La pregunta ya no es si ciertas materias "sirven".
La pregunta es qué tipo de educación no queda obsoleta cuando la técnica avanza. El error de fondo fue confundir educación con capacitación. Capacitar es enseñar a hacer algo. Educar es formar a alguien. Un sistema educativo obsesionado con la utilidad inmediata produce egresados funcionales, pero frágiles: dependen de herramientas que mañana pueden dejarlos afuera. Una educación humanista, en cambio, forma inteligencia, criterio y juicio. Eso no se automatiza. Y ahí es donde el latín y el griego resultan incómodos.
Nunca fueron útiles en el sentido productivista. No enseñaban a "resolver rápido", sino a comprender bien. Exigían tiempo, atención, rigor intelectual. Traducir una frase implicaba entender su estructura, su lógica, su sentido. No había atajos. No había respuestas instantáneas. Justamente por eso fueron descartados.
Hoy, ese descarte revela su costo. En una cultura dominada por la inmediatez, donde la opinión precede a la comprensión y el dato reemplaza al juicio, las lenguas clásicas entrenan una capacidad que la inteligencia artificial no posee: pensar antes de producir. La IA opera con resultados. No entiende. No juzga. No discierne fines. El problema no es la máquina; el problema es el hombre que deja de pensar.
No es casual que Salta conserve una oferta educativa humanista que no existe en ninguna otra provincia argentina. En distintos bachilleratos humanistas se sigue enseñando latín y griego: en el Bachillerato Humanista Moderno, en la escuela parroquial de La Merced, en el colegio San Buenaventura, en la Escuela Normal, en Santísima Trinidad, en María Reina Lejos de ser una rareza, esta continuidad es una toma de posición cultural.
Porque quien estudia lenguas clásicas aprende algo decisivo: que las palabras tienen historia, que los conceptos no son arbitrarios y que el pensamiento requiere estructura. Aprende a no delegar el juicio en la técnica. Aprende que la inteligencia no consiste en producir más rápido, sino en comprender mejor.

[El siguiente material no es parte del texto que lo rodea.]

/-- Settles O17: each limit acts on the first waybill of the unit's window that has passed it. -/
theorem waitLimitsAndDeadlinesPass : Obligations.WaitLimitsAndDeadlinesPass := by
  intro s id runs
  refine ⟨fun x first => ?starved, fun patient => ?waiting, fun x first => ?expired, fun timely => ?timely⟩
  case starved => exact does_of_unitRun rfl runs (waitLimit_of_first first rfl)
  case waiting => exact passes_of_unitRun rfl runs (waitLimit_of_none patient)
  case expired => exact does_of_unitRun rfl runs (deadlineExpiry_of_first first rfl)
  case timely => exact passes_of_unitRun rfl runs (deadlineExpiry_of_none timely)

end Sys2Proof.Proofs
end

section
/-! The end of a waybill: its completion with its record, and its stop at its unit's boundary (04 R112, R118, R119, R122). -/

namespace Sys2Proof.Proofs

open Sys2Proof Sys2Proof.Machine Sys2Proof.Laws

@[simp] theorem length_leBytes (n v : Nat) : (leBytes n v).length = n := by simp [leBytes]

/-- A completion record is 32 bytes (04 R119). -/
theorem length_record (x : Wb) (id time : Nat) : (x.record id time).length = 32 := by simp [Wb.record]

/-- A waybill of a unit that is no tile has no counts of a tile to note. -/
theorem noteEnd_of_no_tile {id : Nat} (other : ∀ i, unitOf id ≠ some (.tile, i)) (b : Base) (rq : MemReq) (x : Wb) : b.noteEnd id rq x = b := by
  unfold Base.noteEnd
  split
  · next i tile => exact absurd tile (other i)
  · rfl

/-- The write of a record of a waybill without IRQ on no tile (04 R119). -/
theorem recordOut_of_no_tile {id : Nat} (other : ∀ i, unitOf id ≠ some (.tile, i)) {x : Wb} (quiet : x.irq = false) {b b1 b2 : Base}
    (stored : b1 = (b.uncover x.number).storeBytes (b.cx id x).ownReq (b.qSlot x.queue x.seq) (x.record id b.time))
    (counted : b2 = b1.qwf x.queue 32 32 (b1.qrf x.queue 32 32 .DOCK_QHEAD + 1) .DOCK_QHEAD) :
    b.recordOut id x = (if b2.qrf x.queue 5 1 .DOCK_QCFG = 1 ∧ !isDone x.status then b2.qStop x.queue 2 else b2).stepReport x := by
  subst stored counted
  simp only [Base.recordOut, noteEnd_of_no_tile other, quiet, Bool.false_eq_true, if_false]

/-- The claims on a tile are not its prefetch entries. -/
@[simp] theorem setClaims_pf (w : Work) (id : Nat) (l : List (Nat × Nat × Nat)) (k : Nat) : (w.setClaims id l).tiles.pf k = w.tiles.pf k := rfl

section
variable {w : Work} {id : Nat} {x : Wb}

/-- What a completion leaves alone: a unit without prefetch entries frees none, one that updates no weights ends no update, one that lends no sets
takes none back, and only a waybill that preconditions releases a pair. -/
theorem issue_of_no_entry (entries : w.tiles.pf id = []) {f : Work} (flushed : f = (w.sendCounts x.issued).flushReports x.queue x.seq) :
    w.issue id x = ({ f with base := f.base.recordOut id x.issued } : Work).afterRecord id x.issued := by
  subst flushed
  simp only [Work.issue, if_pos entries]

theorem updComplete_of_no_upd (upd : updOf id = none) : w.updComplete id x = w := by simp only [Work.updComplete, upd]

theorem lendEnd_of_not_lending (lends : w.lending id = none) : w.lendEnd id x = w := by simp only [Work.lendEnd, Work.lendOver, lends]

theorem precondRelease_of_other (b : Base) (op : x.opcode ≠ 9) : b.precondRelease x = b := if_neg fun pre => op pre.1

section
variable {q seq : Nat} (window : w.wb? id q seq = some x)
include window

/-- A waybill that has not ended, or whose completion waits, stays; else its claims end and its record is issued (04 R112). -/
theorem completeWaybill_of_waiting (waits : x.phase ≠ .ended ∨ w.completeWaits id x = true) : w.completeWaybill id q seq = w := by
  simp only [Work.completeWaybill, window]
  exact if_pos waits

theorem completeWaybill_of_ended (ended : x.phase = .ended) (free : w.completeWaits id x = false) (upd : updOf id = none)
    (lends : w.lending id = none) (kept : x.status ≠ 0x16) (pre : x.opcode ≠ 9) (step : x.opcode ≠ 0xF3) :
    w.completeWaybill id q seq = (w.setClaims id ((w.claimsOf id).filter fun c => !(c.2.1 == q && c.2.2 == seq))).issue id x := by
  simp only [Work.completeWaybill, window, ended, free, kept, step, updComplete_of_no_upd upd, precondRelease_of_other w.base pre,
    ne_eq, not_true_eq_false, Bool.false_eq_true, or_self, false_and, if_false, ite_self]
  rw [lendEnd_of_not_lending lends]

end

end

/-- Settles O19: an ended waybill's claims end and its record is issued; another stays as it is. -/
theorem waybillCompletesWithItsRecord : Obligations.WaybillCompletesWithItsRecord := by
  refine ⟨fun s id q seq x runs window => ⟨fun waits => ?stays, fun w f w1 ended free upd lends entries kept pre step hw hf hw1 => ?issues⟩,
    fun b b1 b2 id x quiet other stored counted => recordOut_of_no_tile other quiet stored counted, length_record⟩
  case stays => exact passes_of_unitRun rfl runs (completeWaybill_of_waiting window waits)
  case issues =>
    have unclaimed := completeWaybill_of_ended window ended free upd lends kept pre step
    rw [← hw, issue_of_no_entry (by rw [hw, setClaims_pf, entries]) hf, ← hw1] at unclaimed
    exact does_of_unitRun rfl runs unclaimed

/-- Only a STEP's stop ends its partition's step (13 R378). -/
theorem stepDrop_of_not_step {x : Wb} (op : x.opcode ≠ 0xF3) (w : Work) : w.stepDrop x = w := by
  unfold Work.stepDrop
  split
  · exact if_neg fun step => op step.1
  · rfl

section
variable {w : Work} {id q seq : Nat} {x : Wb} (window : w.wb? id q seq = some x)
include window

/-- A waybill that an abort has named stops at its unit's boundary; another runs on (04 R122, 10 R298). -/
theorem abortStop_of_going (going : x.aborting = false ∨ x.opcode = 0xF3 ∨ w.pairWaits id x = true) : w.abortStop id q seq = w := by
  simp only [Work.abortStop, window]
  refine if_neg fun ⟨_, named, op, settled⟩ => ?_
  rcases going with unnamed | step | waits
  · exact Bool.false_ne_true (unnamed.symm.trans named)
  · exact op step
  · simp [waits] at settled

theorem abortStop_of_named (phase : x.phase = .running) (named : x.aborting = true) (op : x.opcode ≠ 0xF3) (settled : w.pairWaits id x = false)
    {y : Wb} (left : (w.stopOp id x 0x11).wb? id x.queue x.seq = some y) :
    w.abortStop id q seq = (w.stopOp id x 0x11).setWb id ({ y with posA := y.done }.endWith 0x11) := by
  have stops : w.abortStop id q seq = w.stopWb id x 0x11 := by
    simp only [Work.abortStop, window]
    exact if_pos ⟨phase, named, op, by rw [settled]; rfl⟩
  rw [stops]
  simp only [Work.stopWb, phase, stepDrop_of_not_step op, left, if_true]

end

/-- Settles O20: the boundary stops what an abort has named, and nothing else. -/
theorem abortedWaybillStopsAtItsBoundary : Obligations.AbortedWaybillStopsAtItsBoundary := by
  intro s id q seq x runs window phase
  refine ⟨fun named op settled y left => ?stops, fun going => ?runsOn⟩
  case stops => exact does_of_unitRun rfl runs (abortStop_of_named window phase named op settled left)
  case runsOn => exact passes_of_unitRun rfl runs (abortStop_of_going window going)

end Sys2Proof.Proofs
end

section
/-! THREADS: its consists start and end, and the waybill with them (04 R124, R127, R131). -/

namespace Sys2Proof.Proofs

open Sys2Proof Sys2Proof.Machine Sys2Proof.Laws

/-- A running THREADS waybill without consists starts them (04 R127). -/
theorem threads_of_running {w : Work} {id q seq : Nat} {x : Wb} (window : w.wb? id q seq = some x) (phase : x.phase = .running) (op : x.opcode = 8)
    (going : x.aborting = false) (here : x.handed = false) (idle : w.consists id = []) :
    w.threads id q seq =
      w.setConsists id (List.replicate (x.oparg % 128 + 1) { threads := List.replicate 32 { pc := x.arg % 2 ^ 22 } }) := by
  simp [Work.threads, window, phase, op, going, here, idle]

section
variable {w0 w : Work} {id k : Nat} {s : Issue} (issues : w0.issueOf id k = some (w, s))
include issues

/-- The active threads end where their instruction is ecall, and no other (04 R127). -/
theorem ecall_of_ecall (ends : s.ins = some 0x73) :
    w0.ecall id k = w.putConsist id s.x k (s.c.onLanes s.lanes fun _ t => { t with ended := true }) := by
  simp only [Work.ecall, issues, if_pos ends]

theorem ecall_of_other (other : s.ins ≠ some 0x73) : w0.ecall id k = w0 := by
  simp only [Work.ecall, issues, if_neg other]

end

/-- A THREADS waybill with what its threads counted (04 R131). -/
def counted (x : Wb) (ts : List Thread) : Wb :=
  { x with ovf := ts.foldl (fun a t => satAdd 32 a t.ovf) x.ovf, van := ts.foldl (fun a t => satAdd 32 a t.van) x.van }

En tiempos de inteligencia artificial, el verdadero analfabetismo no es no saber programar, sino no saber pensar. El latín y el griego no preparan para un empleo puntual, sino para muchos saberes. Fortalecen la lógica, la comprensión lectora, la precisión conceptual. Son la base del derecho, de la filosofía, de la medicina, de las ciencias humanas. En un mundo laboral inestable, esa formación profunda es una ventaja, no un atraso.
La verdadera lengua muerta no es el latín. Muerta es una educación que renuncia a formar inteligencias y se conforma con producir operadores. La inteligencia artificial no vuelve inútil al ser humano. Vuelve inútil al ser humano que no piensa. Y por eso, en este cambio de época, las lenguas clásicas no regresan como nostalgia, sino como necesidad. Cuando la IA traduce todo, el latín vuelve a servir.
Y Salta, para incomodidad de muchos, lo sigue demostrando.
* El autor es licenciado en Filosofía (Universidad de Navarra) y doctor en Filosofía (UniversitÓ della Santa Croce, Roma).